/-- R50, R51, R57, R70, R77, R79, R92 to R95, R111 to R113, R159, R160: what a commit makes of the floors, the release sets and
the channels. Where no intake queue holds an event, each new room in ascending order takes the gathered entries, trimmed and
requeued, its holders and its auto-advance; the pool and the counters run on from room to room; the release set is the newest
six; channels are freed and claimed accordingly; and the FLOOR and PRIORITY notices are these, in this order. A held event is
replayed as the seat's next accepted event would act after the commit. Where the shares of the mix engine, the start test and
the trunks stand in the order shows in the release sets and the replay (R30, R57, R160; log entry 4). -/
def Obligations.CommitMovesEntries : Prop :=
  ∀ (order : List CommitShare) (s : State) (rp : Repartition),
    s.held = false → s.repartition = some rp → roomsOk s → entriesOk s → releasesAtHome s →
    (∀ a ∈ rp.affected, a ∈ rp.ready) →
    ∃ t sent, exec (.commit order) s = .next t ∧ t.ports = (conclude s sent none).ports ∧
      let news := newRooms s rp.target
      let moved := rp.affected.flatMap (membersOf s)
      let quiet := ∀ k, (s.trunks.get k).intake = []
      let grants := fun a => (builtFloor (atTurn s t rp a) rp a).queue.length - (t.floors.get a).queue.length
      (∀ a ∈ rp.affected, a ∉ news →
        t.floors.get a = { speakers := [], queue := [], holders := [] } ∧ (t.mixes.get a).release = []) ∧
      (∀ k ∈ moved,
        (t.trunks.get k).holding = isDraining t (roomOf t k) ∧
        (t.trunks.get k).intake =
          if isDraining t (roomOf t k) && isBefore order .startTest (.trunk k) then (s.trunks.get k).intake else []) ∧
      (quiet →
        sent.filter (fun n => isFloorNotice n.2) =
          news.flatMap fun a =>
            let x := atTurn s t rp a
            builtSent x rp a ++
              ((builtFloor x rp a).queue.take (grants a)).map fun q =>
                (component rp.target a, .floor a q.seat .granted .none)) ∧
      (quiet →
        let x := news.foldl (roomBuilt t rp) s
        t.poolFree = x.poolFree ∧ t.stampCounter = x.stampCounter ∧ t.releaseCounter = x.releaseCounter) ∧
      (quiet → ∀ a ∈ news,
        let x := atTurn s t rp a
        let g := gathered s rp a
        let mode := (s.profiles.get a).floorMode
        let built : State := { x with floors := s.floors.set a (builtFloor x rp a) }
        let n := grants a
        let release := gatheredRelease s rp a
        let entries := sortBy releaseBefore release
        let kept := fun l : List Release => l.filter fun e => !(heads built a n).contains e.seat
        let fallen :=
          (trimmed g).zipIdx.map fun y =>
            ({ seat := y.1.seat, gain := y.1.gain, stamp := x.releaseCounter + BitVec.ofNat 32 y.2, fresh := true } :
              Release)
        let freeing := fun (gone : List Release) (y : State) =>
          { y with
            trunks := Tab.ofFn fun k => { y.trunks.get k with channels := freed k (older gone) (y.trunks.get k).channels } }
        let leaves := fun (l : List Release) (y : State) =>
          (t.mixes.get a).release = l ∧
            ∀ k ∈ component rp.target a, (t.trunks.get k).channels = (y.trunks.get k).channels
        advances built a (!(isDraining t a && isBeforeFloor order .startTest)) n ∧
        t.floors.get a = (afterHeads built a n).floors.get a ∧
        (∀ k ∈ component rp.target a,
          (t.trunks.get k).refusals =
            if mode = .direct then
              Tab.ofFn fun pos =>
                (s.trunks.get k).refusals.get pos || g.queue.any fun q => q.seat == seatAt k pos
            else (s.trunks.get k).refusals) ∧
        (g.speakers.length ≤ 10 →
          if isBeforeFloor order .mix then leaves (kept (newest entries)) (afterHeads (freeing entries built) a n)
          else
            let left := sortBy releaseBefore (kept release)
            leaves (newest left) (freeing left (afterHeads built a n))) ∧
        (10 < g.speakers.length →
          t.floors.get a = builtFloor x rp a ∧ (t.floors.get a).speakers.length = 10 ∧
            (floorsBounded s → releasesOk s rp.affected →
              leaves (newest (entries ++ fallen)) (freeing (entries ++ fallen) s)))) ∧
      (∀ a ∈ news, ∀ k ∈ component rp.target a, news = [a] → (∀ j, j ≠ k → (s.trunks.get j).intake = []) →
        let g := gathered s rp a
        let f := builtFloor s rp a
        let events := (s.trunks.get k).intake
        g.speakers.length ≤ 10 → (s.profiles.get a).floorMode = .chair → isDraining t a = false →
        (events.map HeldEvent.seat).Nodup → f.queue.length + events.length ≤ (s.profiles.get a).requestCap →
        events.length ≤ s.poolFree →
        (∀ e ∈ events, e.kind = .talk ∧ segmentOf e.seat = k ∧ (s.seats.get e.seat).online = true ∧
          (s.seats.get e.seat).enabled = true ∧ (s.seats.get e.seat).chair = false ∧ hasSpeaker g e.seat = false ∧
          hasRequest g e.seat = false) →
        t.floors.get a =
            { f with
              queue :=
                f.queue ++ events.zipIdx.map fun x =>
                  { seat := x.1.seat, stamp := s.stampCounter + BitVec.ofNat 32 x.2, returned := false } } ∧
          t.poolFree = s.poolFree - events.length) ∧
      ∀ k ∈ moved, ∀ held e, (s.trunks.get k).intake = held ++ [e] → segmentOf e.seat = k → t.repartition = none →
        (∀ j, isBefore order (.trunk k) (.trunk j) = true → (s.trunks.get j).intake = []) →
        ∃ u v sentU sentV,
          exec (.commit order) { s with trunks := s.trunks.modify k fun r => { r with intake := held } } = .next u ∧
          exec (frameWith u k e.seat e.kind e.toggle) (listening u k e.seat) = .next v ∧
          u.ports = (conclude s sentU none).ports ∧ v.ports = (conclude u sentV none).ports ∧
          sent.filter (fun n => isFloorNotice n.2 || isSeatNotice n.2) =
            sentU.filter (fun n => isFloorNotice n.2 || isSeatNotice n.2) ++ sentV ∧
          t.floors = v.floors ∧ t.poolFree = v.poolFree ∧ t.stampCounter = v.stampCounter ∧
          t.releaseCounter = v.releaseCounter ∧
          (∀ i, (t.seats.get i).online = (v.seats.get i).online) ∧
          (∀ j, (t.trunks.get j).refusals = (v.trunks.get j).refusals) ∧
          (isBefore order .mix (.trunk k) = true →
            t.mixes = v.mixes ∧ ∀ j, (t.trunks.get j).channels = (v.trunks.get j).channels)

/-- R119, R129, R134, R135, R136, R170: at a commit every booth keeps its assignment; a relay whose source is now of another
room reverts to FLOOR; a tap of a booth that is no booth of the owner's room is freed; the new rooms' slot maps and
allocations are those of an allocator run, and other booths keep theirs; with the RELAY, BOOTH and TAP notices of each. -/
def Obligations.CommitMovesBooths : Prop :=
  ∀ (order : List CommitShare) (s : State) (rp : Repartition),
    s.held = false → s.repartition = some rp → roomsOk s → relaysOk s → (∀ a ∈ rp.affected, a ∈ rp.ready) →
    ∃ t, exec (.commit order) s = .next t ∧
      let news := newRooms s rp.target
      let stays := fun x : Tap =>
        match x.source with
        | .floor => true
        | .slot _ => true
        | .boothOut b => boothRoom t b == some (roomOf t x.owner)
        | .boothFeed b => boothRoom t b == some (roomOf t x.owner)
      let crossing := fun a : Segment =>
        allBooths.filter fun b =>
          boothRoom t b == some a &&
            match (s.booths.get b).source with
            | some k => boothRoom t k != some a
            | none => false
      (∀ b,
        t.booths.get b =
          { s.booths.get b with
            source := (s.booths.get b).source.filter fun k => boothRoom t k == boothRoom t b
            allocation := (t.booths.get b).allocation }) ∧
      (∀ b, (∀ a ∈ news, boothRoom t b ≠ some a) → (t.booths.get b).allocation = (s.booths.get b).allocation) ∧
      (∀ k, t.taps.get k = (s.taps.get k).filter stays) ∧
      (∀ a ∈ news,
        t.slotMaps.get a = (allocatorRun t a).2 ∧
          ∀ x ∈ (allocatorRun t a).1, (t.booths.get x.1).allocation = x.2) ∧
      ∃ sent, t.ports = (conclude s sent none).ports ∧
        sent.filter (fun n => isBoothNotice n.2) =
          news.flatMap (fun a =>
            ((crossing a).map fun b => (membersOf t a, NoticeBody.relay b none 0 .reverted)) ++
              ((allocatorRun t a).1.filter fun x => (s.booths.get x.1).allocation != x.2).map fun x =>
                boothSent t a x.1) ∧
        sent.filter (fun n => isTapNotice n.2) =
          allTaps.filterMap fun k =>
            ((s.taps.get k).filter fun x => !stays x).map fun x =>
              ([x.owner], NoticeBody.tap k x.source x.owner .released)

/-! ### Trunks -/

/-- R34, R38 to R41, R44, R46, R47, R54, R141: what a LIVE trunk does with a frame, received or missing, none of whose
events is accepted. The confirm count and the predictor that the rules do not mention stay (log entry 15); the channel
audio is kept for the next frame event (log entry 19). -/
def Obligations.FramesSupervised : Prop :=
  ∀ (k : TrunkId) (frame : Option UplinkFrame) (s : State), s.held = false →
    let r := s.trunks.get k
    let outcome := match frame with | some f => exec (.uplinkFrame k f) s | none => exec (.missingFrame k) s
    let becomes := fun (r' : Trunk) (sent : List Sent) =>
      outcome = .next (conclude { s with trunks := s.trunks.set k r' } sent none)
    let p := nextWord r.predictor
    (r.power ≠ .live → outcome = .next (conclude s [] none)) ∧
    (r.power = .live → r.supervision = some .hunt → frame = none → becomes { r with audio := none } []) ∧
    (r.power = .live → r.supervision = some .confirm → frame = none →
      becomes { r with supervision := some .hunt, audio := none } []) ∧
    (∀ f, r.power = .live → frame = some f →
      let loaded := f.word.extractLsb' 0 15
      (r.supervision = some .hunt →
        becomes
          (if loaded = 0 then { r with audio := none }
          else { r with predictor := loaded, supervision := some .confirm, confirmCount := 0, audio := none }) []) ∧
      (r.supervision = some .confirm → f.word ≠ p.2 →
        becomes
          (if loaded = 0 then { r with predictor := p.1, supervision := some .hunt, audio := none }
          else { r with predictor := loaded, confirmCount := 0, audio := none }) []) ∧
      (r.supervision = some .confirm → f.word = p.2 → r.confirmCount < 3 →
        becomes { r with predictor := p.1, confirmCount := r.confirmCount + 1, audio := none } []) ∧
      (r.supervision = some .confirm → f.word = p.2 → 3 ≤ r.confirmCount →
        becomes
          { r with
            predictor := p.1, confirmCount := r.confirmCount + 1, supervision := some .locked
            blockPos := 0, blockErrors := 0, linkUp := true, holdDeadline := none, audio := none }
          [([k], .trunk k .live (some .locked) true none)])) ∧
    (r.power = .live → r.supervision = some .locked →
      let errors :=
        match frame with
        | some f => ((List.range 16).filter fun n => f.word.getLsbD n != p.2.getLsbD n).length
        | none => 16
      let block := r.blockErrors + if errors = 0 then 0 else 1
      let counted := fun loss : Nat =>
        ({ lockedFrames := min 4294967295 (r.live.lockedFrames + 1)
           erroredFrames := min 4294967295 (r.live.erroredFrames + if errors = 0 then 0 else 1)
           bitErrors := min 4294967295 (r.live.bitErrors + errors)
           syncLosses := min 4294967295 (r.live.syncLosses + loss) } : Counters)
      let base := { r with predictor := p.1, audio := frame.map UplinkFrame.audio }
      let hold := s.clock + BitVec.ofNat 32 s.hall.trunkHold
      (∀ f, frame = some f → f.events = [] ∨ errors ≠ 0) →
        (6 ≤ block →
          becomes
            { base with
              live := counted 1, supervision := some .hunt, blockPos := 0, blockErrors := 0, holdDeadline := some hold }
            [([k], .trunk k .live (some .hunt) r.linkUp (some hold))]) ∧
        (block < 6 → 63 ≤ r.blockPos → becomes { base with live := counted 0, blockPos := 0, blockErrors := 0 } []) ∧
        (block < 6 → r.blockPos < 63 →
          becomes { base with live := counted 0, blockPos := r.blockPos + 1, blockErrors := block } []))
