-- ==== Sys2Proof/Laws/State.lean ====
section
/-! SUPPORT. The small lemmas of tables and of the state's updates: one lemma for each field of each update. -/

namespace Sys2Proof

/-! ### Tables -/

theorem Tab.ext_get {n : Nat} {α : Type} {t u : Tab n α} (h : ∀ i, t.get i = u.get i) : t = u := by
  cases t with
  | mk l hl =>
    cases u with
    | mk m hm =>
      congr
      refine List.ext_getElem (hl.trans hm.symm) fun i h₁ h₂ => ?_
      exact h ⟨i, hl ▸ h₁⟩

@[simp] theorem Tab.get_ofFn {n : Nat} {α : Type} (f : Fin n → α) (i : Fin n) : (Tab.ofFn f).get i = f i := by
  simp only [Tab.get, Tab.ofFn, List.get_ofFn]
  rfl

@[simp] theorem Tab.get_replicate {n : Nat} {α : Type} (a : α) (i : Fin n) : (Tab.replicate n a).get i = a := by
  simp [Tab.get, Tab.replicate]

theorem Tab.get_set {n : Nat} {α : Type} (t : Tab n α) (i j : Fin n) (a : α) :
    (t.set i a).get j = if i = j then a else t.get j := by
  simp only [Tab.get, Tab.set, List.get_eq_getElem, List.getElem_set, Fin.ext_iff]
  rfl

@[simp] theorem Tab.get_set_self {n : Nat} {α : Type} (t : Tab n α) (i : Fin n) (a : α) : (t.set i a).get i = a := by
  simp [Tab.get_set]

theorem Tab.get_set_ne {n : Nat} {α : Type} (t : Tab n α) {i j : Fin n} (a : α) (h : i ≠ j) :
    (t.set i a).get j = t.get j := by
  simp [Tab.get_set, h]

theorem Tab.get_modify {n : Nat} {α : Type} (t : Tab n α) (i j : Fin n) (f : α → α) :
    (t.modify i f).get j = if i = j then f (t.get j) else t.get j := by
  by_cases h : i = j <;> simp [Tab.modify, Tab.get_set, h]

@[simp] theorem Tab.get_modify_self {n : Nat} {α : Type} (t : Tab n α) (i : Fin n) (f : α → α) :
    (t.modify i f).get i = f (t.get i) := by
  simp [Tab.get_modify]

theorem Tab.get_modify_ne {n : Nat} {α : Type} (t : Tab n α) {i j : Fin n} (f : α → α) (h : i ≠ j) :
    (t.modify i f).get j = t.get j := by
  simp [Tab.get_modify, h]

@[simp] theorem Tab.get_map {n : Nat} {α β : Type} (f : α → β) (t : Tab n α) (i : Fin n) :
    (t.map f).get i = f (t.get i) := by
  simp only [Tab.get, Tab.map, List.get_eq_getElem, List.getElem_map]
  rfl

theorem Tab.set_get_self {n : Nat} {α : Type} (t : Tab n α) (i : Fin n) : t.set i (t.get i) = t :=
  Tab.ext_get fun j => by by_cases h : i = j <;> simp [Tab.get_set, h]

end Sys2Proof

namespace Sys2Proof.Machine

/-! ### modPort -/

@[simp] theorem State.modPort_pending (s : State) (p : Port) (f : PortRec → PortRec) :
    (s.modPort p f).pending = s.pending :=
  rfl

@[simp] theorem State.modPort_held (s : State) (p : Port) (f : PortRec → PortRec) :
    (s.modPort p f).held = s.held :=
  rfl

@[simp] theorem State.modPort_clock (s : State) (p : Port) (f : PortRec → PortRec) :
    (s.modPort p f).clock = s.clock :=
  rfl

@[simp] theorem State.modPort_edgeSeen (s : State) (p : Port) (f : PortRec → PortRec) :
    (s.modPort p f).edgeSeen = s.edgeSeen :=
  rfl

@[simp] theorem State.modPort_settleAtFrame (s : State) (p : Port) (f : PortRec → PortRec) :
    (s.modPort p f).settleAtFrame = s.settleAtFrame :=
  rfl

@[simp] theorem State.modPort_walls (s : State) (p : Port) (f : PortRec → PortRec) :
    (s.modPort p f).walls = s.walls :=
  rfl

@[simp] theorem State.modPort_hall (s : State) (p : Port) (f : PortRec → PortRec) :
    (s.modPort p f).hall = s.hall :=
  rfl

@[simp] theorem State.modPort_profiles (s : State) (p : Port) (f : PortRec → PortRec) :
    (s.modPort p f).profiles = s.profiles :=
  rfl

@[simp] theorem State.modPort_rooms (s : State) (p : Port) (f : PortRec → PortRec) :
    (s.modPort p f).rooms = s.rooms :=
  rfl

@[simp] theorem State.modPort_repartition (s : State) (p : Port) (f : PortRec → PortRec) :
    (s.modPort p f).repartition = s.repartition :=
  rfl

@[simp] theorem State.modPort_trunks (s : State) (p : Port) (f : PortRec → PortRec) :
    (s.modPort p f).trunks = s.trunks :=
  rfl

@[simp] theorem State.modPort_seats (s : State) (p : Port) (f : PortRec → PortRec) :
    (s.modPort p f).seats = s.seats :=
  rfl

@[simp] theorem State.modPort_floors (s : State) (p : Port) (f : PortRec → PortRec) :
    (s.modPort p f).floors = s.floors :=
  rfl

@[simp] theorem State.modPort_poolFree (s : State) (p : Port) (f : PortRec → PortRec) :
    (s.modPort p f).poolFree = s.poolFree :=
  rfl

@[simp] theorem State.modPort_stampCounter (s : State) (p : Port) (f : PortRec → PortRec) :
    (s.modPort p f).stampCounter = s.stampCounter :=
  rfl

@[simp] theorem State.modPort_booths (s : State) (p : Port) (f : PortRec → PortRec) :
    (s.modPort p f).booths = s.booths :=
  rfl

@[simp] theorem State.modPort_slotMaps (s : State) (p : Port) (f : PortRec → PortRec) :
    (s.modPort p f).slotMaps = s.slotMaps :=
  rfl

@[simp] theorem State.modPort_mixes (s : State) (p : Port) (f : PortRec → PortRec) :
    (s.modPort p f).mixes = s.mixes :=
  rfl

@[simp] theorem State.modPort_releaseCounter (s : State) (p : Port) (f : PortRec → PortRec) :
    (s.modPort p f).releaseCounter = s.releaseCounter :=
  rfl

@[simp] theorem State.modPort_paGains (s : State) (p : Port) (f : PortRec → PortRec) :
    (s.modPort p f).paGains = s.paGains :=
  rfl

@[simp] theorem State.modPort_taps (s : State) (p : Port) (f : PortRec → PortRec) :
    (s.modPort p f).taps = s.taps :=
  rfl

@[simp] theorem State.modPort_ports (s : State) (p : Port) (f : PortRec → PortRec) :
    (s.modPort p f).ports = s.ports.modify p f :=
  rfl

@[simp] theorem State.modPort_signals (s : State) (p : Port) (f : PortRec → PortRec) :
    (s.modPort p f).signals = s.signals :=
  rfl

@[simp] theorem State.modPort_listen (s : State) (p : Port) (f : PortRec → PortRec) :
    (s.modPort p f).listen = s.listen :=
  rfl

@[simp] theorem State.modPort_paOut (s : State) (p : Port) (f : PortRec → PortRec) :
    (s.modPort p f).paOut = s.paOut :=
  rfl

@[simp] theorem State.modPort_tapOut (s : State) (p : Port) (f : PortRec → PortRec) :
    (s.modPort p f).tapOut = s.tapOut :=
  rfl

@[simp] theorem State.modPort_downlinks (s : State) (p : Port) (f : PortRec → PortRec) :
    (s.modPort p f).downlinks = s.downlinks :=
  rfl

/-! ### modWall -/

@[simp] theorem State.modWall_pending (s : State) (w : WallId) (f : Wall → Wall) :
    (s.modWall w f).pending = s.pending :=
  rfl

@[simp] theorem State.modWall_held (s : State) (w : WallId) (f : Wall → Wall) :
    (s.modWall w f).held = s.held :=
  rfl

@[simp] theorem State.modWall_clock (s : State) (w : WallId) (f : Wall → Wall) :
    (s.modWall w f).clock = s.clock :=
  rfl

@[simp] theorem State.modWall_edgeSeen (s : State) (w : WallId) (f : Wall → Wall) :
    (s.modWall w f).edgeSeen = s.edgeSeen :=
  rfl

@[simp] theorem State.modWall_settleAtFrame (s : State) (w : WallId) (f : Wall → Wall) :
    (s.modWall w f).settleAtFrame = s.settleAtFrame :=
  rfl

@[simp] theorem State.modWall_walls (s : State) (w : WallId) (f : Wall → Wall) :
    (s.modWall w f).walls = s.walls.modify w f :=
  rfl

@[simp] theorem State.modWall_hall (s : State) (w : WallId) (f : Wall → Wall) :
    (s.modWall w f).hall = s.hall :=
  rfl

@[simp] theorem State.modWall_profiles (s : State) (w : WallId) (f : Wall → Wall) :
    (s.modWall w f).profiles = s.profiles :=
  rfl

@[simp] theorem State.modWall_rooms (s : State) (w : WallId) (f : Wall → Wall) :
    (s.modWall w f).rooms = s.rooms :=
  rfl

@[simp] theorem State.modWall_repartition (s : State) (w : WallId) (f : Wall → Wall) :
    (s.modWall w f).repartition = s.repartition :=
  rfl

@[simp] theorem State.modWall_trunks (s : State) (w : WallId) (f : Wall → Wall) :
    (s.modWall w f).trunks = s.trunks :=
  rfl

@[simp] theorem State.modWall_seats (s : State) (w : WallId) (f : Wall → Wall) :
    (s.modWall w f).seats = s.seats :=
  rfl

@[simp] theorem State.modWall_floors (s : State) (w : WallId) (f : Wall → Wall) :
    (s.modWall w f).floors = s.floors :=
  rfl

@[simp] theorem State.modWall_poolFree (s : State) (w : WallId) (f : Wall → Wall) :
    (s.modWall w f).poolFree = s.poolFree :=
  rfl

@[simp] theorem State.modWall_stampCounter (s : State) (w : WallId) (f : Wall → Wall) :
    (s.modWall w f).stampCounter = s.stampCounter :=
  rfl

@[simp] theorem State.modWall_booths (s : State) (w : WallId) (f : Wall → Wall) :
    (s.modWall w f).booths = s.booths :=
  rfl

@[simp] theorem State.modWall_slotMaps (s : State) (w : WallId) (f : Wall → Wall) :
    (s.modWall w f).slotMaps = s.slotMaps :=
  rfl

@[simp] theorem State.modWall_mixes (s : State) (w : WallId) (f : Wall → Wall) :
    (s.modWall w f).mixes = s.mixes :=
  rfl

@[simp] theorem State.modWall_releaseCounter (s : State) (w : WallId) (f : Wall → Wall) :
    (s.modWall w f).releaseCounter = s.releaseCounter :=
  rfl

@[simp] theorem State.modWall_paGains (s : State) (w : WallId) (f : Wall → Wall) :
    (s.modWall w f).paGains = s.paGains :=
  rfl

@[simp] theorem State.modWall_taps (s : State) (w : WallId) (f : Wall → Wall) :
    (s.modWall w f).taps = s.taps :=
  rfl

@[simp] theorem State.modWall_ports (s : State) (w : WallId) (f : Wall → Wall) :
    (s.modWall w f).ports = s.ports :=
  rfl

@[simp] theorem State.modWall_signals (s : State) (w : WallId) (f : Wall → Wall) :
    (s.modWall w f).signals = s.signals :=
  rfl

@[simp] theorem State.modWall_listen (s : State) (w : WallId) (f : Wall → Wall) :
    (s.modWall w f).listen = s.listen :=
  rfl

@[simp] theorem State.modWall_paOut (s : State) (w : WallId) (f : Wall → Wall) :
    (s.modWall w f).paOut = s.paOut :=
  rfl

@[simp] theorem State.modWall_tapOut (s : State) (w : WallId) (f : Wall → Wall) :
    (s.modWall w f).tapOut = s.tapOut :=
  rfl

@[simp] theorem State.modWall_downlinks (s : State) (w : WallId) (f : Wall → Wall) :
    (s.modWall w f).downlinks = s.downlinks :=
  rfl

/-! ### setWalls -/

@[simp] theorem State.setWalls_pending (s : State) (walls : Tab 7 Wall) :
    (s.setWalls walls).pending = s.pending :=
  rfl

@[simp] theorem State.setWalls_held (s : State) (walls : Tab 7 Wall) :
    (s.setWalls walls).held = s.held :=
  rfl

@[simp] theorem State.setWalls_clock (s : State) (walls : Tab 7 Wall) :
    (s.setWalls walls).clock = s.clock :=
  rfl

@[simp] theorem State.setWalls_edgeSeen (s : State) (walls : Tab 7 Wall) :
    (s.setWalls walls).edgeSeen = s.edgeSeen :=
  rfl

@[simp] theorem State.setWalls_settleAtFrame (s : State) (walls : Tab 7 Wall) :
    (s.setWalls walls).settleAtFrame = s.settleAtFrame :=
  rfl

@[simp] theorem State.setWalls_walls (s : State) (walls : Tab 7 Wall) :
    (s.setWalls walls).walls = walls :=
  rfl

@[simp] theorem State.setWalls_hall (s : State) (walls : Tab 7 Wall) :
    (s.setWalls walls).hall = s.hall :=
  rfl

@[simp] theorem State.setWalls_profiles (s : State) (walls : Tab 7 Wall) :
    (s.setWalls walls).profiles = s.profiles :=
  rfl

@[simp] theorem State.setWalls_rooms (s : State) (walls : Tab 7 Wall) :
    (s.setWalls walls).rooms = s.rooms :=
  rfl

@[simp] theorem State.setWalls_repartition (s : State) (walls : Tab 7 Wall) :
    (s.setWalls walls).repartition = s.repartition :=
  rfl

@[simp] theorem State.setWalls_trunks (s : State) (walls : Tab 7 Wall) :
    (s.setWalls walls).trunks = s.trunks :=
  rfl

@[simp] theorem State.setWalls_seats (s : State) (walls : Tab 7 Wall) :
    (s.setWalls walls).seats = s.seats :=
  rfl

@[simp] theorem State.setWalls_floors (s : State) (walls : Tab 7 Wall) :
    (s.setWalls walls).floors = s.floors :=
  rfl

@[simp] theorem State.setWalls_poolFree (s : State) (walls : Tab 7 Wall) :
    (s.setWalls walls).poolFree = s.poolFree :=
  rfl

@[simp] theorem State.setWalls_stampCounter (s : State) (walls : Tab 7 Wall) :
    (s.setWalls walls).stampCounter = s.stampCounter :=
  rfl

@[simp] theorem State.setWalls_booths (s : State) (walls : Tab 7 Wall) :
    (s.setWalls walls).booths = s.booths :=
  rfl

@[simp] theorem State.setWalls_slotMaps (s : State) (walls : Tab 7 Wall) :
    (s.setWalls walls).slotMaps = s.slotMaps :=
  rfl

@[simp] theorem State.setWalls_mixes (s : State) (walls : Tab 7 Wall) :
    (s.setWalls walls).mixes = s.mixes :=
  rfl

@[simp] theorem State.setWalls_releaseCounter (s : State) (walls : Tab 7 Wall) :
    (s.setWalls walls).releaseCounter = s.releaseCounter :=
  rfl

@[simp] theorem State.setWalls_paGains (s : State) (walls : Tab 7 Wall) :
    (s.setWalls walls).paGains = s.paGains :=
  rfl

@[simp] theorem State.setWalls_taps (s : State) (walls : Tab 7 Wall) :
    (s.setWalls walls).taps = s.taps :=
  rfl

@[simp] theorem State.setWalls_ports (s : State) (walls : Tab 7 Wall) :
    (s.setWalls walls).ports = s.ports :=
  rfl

__________

▶ _WHAT IS BEING ASKED_: Once you find the line with "(s.trunks.get k).refusals.get pos" in the entries above, output it and each line after it up to and including the line with "t.repartition = none →", and nothing else.

▶ _EXERCISE OUTPUT_:
                (s.trunks.get k).refusals.get pos || g.queue.any fun q => q.seat == seatAt k pos
            else (s.trunks.get k).refusals) ∧
        (g.speakers.length ≤ 10 →
          if isBeforeFloor order .mix then leaves (kept (newest entries)) (afterHeads (freeing entries built) a n)
          else
            let left := sortBy releaseBefore (kept release)
            leaves (newest left) (freeing left (afterHeads built a n))) ∧
        (10 < g.speakers.length →
          t.floors.get a = builtFloor x rp a ∧ (t.floors.get a).speakers.length = 10 ∧
            (floorsBounded s → releasesOk s rp.affected →
              leaves (newest (entries ++ fallen)) (freeing (entries ++ fallen) s)))) ∧
      (∀ a ∈ news, ∀ k ∈ component rp.target a, news = [a] → (∀ j, j ≠ k → (s.trunks.get j).intake = []) →
        let g := gathered s rp a
        let f := builtFloor s rp a
        let events := (s.trunks.get k).intake
        g.speakers.length ≤ 10 → (s.profiles.get a).floorMode = .chair → isDraining t a = false →
        (events.map HeldEvent.seat).Nodup → f.queue.length + events.length ≤ (s.profiles.get a).requestCap →
        events.length ≤ s.poolFree →
        (∀ e ∈ events, e.kind = .talk ∧ segmentOf e.seat = k ∧ (s.seats.get e.seat).online = true ∧
          (s.seats.get e.seat).enabled = true ∧ (s.seats.get e.seat).chair = false ∧ hasSpeaker g e.seat = false ∧
          hasRequest g e.seat = false) →
        t.floors.get a =
            { f with
              queue :=
                f.queue ++ events.zipIdx.map fun x =>
                  { seat := x.1.seat, stamp := s.stampCounter + BitVec.ofNat 32 x.2, returned := false } } ∧
          t.poolFree = s.poolFree - events.length) ∧
      ∀ k ∈ moved, ∀ held e, (s.trunks.get k).intake = held ++ [e] → segmentOf e.seat = k → t.repartition = none →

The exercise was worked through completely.